__Task to carry out__:
Going through the data below, please show each line containing the string "answers".

Stored data:
· · · · · · ·
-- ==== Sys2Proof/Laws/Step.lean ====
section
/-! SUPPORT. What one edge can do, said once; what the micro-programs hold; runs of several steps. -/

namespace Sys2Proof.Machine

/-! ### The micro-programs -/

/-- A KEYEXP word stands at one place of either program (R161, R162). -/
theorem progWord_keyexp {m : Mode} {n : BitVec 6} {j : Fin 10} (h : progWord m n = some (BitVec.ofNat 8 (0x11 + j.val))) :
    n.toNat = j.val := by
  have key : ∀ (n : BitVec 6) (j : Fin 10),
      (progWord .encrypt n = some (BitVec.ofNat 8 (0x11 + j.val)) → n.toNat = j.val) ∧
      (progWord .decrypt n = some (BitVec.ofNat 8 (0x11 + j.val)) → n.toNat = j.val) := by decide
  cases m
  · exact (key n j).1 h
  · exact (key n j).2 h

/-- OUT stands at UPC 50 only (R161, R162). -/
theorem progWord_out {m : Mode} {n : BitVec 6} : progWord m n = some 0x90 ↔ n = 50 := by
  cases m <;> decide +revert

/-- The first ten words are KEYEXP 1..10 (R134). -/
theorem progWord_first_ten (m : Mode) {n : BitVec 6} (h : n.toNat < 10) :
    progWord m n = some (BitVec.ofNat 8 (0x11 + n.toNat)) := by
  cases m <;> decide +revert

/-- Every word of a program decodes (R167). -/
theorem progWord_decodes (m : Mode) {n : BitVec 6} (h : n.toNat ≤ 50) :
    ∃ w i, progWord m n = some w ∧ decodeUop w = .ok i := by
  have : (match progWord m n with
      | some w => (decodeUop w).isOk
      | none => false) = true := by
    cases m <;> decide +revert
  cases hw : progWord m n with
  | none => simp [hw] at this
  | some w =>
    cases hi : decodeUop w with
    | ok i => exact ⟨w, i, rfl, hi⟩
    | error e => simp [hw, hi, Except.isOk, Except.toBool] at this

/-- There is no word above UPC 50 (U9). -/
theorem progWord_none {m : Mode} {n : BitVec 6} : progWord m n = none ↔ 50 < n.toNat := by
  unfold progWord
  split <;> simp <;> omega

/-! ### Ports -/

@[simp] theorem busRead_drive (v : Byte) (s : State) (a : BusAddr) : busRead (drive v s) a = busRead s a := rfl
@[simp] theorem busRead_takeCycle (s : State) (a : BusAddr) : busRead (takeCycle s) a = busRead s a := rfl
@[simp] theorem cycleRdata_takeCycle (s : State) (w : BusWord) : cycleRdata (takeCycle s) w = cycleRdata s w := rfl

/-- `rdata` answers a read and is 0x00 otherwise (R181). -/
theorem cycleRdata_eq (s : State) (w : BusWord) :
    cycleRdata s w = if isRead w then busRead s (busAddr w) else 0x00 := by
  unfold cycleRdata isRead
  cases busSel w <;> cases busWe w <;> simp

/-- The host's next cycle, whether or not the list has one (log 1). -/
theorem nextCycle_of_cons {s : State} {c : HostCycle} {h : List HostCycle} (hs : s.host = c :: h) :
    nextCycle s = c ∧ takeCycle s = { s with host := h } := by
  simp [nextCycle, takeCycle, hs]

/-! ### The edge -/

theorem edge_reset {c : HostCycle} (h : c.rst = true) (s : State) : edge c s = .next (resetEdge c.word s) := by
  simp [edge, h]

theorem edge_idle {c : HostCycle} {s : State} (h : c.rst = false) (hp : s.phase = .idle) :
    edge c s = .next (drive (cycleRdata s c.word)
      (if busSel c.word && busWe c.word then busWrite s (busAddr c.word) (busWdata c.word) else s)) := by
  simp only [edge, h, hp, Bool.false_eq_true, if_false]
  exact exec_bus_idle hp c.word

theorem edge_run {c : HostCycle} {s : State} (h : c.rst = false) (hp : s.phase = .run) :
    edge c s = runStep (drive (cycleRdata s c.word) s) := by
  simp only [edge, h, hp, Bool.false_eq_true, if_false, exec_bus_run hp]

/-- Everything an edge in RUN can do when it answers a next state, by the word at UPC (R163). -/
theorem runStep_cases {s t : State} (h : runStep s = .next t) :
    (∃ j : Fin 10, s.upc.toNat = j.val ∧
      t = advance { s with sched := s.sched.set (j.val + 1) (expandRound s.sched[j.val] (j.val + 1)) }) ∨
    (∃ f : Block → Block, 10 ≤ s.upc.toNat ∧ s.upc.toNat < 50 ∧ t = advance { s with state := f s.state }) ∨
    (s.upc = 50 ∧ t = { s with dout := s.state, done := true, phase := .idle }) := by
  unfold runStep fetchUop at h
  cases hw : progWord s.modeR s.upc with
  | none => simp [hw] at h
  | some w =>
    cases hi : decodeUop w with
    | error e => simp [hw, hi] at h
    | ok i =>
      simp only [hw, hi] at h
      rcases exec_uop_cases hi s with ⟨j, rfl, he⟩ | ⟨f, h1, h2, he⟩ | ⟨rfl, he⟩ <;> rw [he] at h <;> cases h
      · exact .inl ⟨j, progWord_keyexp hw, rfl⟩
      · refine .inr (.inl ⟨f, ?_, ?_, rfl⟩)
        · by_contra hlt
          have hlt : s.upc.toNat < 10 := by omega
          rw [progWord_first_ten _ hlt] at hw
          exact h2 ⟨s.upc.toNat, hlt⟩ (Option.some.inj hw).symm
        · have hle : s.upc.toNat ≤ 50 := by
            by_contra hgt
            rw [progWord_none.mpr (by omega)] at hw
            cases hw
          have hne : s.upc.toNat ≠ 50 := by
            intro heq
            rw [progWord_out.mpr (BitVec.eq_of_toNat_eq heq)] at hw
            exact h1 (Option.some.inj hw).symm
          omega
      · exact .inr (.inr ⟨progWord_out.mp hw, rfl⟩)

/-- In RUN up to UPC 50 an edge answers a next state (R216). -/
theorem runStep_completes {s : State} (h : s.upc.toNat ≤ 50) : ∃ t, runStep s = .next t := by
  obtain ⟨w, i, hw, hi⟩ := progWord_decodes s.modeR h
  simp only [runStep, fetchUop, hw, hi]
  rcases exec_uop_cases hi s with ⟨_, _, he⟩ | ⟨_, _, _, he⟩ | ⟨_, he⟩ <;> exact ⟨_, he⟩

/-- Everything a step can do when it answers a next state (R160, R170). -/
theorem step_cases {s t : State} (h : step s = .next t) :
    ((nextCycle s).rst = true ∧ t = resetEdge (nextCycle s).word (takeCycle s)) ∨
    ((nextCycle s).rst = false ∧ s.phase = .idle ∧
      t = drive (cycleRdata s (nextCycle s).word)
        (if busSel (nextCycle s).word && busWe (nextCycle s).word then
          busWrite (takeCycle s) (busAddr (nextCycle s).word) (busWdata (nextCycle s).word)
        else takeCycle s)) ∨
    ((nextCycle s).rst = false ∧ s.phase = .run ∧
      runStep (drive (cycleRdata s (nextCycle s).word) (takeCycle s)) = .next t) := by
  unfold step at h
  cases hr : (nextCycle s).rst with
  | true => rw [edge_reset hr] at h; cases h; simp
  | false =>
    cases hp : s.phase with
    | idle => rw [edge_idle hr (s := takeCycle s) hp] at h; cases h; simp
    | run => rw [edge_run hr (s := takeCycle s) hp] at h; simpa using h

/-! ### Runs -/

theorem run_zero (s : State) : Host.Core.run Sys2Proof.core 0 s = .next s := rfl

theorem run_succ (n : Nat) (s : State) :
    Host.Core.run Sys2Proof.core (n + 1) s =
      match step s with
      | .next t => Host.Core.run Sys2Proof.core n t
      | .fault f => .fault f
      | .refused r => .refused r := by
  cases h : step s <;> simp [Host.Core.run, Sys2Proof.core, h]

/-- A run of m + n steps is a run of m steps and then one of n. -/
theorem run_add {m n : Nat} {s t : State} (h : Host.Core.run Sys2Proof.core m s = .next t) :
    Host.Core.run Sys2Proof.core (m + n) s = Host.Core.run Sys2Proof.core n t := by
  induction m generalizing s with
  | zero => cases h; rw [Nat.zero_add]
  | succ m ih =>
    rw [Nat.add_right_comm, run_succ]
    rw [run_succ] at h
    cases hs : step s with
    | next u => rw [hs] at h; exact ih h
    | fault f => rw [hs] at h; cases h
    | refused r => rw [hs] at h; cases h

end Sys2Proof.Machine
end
· · · · · · ·
__Response to the exercise__:
/-- `rdata` answers a read and is 0x00 otherwise (R181). -/
/-- Everything an edge in RUN can do when it answers a next state, by the word at UPC (R163). -/
/-- In RUN up to UPC 50 an edge answers a next state (R216). -/
/-- Everything a step can do when it answers a next state (R160, R170). -/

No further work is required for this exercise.